Making Your Personal Workstations Secure

We’ve written in the past about the precautions and procedures that Cumberland Title uses to keep your information safe while it’s in our hands. But there are also some pretty simple but important steps that everyone can take to keep their personal workstations safe and secure from fraud.

These days, simply locking your office door isn’t enough to stay safe in today’s fast-paced business world. It’s important to remember that cyber thieves aren’t the only threats lurking, and that keeping our workstations themselves from falling prey to threats and risks is also important.

Here are a few steps you can take to keep your workspace protected:

 

  • Don’t leave your office without first clearing off your desk.  It’s important to make sure that confidential data is locked away and not left out in the open. Locking the door to the office is also highly recommended

 

  • Recycle bin vs. Shred bin.  I’m all for recycling, but make sure that the things that are going in the blue bin do not have sensitive information on them. If so, they go in the shred bin (which should also remain locked)

 

  • Passwords:  Yes, it can be a real pain to have and have to remember multiple passwords for different systems, and it may seem convenient to use the same one for all systems, or choose one that’s simple to remember—or even share it with co-workers.

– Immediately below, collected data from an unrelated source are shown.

-- ==== Sys2Proof/Syntax.lean ====
section
/-! DEFINITION. The instructions: the symbols of the stream and the host commands (00_scope.md R2, 30_encoding.md R117,
R119), the failure kinds (60_exceptions.md R340), the probability slots (10_state.md R44 to R56), and the shape of a
symbol's decoding as a tree of decisions (30_encoding.md, opening). -/

namespace Sys2Proof

/-- The failure kinds (60_exceptions.md R340). -/
inductive FailKind where
  | invalidProperties
  | rangeDecoderInitFailure
  | uncompressedSizeExceeded
  | emptyWindow
  | rangeDecoderResidualError
  | repeatLengthExceedsRemaining
  | insufficientHistoryForRepeat
  | uninitializedDecoder
  | prematureEndMarker
  | distanceExceedsDictionary
  deriving DecidableEq, Repr

/-- `sizeMode`: an exact uncompressed size or "until end marker" (00_scope.md R7). -/
inductive SizeMode where
  | bounded (n : U64)
  | unbounded
  deriving DecidableEq, Repr

/-- The instructions, one constructor per row of the opcode table: eight symbol kinds in the syntax of 30_encoding.md
R117, then the five host commands of R119. `len` is the final length, `dist` the 0-based distance. -/
inductive Instr where
  /-- LIT (R282). -/
  | lit (b : Byte)
  /-- MATCH (R283). -/
  | newMatch (len : Nat) (dist : U32)
  /-- EOS: a MATCH of distance 0xFFFFFFFF, spelled by any length (R118, R284). -/
  | eos (len : Nat)
  /-- SHORTREP (R285). -/
  | shortRep
  /-- LONGREP0 (R286). -/
  | longRep0 (len : Nat)
  /-- LONGREP1 (R287). -/
  | longRep1 (len : Nat)
  /-- LONGREP2 (R288). -/
  | longRep2 (len : Nat)
  /-- LONGREP3 (R289). -/
  | longRep3 (len : Nat)
  /-- CONFIGURE, command code 1 (R320). -/
  | configure (props : Byte) (dictionarySize : U32) (sizeMode : SizeMode)
  /-- INIT, command code 2 (R322). -/
  | init
  /-- STEP, command code 3 (R280, R323). -/
  | step
  /-- RUN, command code 4 (R295, R324). -/
  | run
  /-- FINALIZE, command code 5 (R325). -/
  | finalize
  deriving DecidableEq, Repr

/-- The symbols of the stream, as the decode loop reads them (00_scope.md R2, 30_encoding.md R117). -/
inductive Symbol where
  | lit (b : Byte)
  | newMatch (len : Nat) (dist : U32)
  | eos (len : Nat)
  | shortRep
  | longRep0 (len : Nat)
  | longRep1 (len : Nat)
  | longRep2 (len : Nat)
  | longRep3 (len : Nat)
  deriving DecidableEq, Repr

/-- A symbol is an instruction (00_scope.md R2). -/
def Symbol.toInstr : Symbol → Instr
  | .lit b => .lit b
  | .newMatch len dist => .newMatch len dist
  | .eos len => .eos len
  | .shortRep => .shortRep
  | .longRep0 len => .longRep0 len
  | .longRep1 len => .longRep1 len
  | .longRep2 len => .longRep2 len
  | .longRep3 len => .longRep3 len

/-- A command as the host issues it: its code (30_encoding.md R119) and the operands only CONFIGURE reads
(46_host_commands.md R320). The spec gives no wire format for them (R331), so they stand beside the code.
DESIGN CHOICE, log entry 4. -/
structure Call where
  code : Byte
  props : Byte := 0
  dictionarySize : U32 := 0
  sizeMode : SizeMode := .unbounded
  deriving DecidableEq, Repr

/-- The two length decoders (10_state.md R55, R56). -/
inductive LenSet where
  | lenDec
  | repLenDec
  deriving DecidableEq, Repr

/-- A probability slot: its array and its index there (10_state.md R45 to R56). -/
inductive Slot where
  | isMatch (s : LzmaState) (ps : Fin 16)
  | isRep (s : LzmaState)
  | isRepG0 (s : LzmaState)
  | isRepG1 (s : LzmaState)
  | isRepG2 (s : LzmaState)
  | isRep0Long (s : LzmaState) (ps : Fin 16)
  | posSlot (ls : Fin 4) (m : Fin 64)
  | specPos (i : Fin 115)
  | align (m : Fin 16)
  | choice (l : LenSet)
  | choice2 (l : LenSet)
  | low (l : LenSet) (ps : Fin 16) (m : Fin 8)
  | mid (l : LenSet) (ps : Fin 16) (m : Fin 8)
  | high (l : LenSet) (m : Fin 256)
  | literal (k : Fin 4096) (j : Fin 768)
  deriving DecidableEq, Repr

/-- How one decision is decoded: with a slot (40_range_decoder.md R142) or as a direct bit (R145). -/
inductive Decision where
  | adaptive (slot : Slot)
  | direct
  deriving DecidableEq, Repr

/-- The decoding of a field or a symbol: a tree of decisions. `ask` takes one decision and goes on with its outcome,
`done` has the value, `fail` raises a failure at this point of the decoding (30_encoding.md R101 to R108). -/
inductive Fetch (α : Type) where
  | done (a : α)
  | fail (k : FailKind)
  | ask (d : Decision) (next : Bool → Fetch α)

/-- How a literal is decoded (42_state_machine.md R202): plain, matched against a byte, or with no byte to match. -/
inductive LiteralMode where
  | plain
  | matched (mb : Byte)
  | unreadable
  deriving DecidableEq, Repr

/-- What selects the contexts and the failures of a symbol's decoding, all taken at the symbol's start
(42_state_machine.md R198, 45_decode_loop.md R281). -/
structure Context where
  /-- `state`. -/
  s : LzmaState
  /-- `posState` (42_state_machine.md R196). -/
  ps : Fin 16
  /-- `litState` (42_state_machine.md R198). -/
  litState : Fin 4096
  /-- The literal mode (42_state_machine.md R202). -/
  literalMode : LiteralMode
  /-- What the rep path raises after is-rep (45_decode_loop.md R290). -/
  repPath : Option FailKind
  /-- CheckDist of each rep (45_decode_loop.md R289). -/
  rep0 : Option FailKind
  rep1 : Option FailKind
  rep2 : Option FailKind
  rep3 : Option FailKind
  deriving DecidableEq, Repr

/-- An encoded instruction: a symbol's decisions in decoding order (30_encoding.md, opening), or a command as the host
issues it (30_encoding.md R119). -/
inductive Encoded where
  | decisions (bits : List Bool)
  | call (c : Call)
  deriving DecidableEq, Repr

/-- Why the decoder rejects an encoding. -/
inductive DecodeError where
  /-- The decisions end inside a symbol (30_encoding.md R103: no complete prefix is illegal). -/
  | outOfDecisions
  /-- The context fails the symbol at this point (30_encoding.md R113). -/
  | failed (k : FailKind)
  /-- Command codes 0 and 6..255 (30_encoding.md R119). -/
  | unassignedCode (code : Byte)
  deriving DecidableEq, Repr

end Sys2Proof
end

Lest we learn nothing from the 2016 Verizon Data Breach Report which confirmed that 63% of confirmed data breaches were a result of weak, default, or stolen passwords.

 

  • Mobile devices.  Where to begin with this one… Imagine losing your work issued cell phone, or having it stolen. Treat this device like you should your work computer, and lock it up! That’s right, password protect that sucker, too. And remember to back up that data in the event it is lost or stolen. A leading study showed that in the event of thefts involving mobile devices, 25% occur in cars and transportation, 23% in the office, and 15% in airports and hotels.

 

  • Working in public on a laptop.  Thieves are opportunists who will seize any opportunity, especially when you make it so tempting and easy for them. They are not above looking over your shoulder at your screen or stealing hardcopy papers you may have lying next to you, should you step away for only a second to grab an extra sugar for your coffee. Don’t make it any easier for them.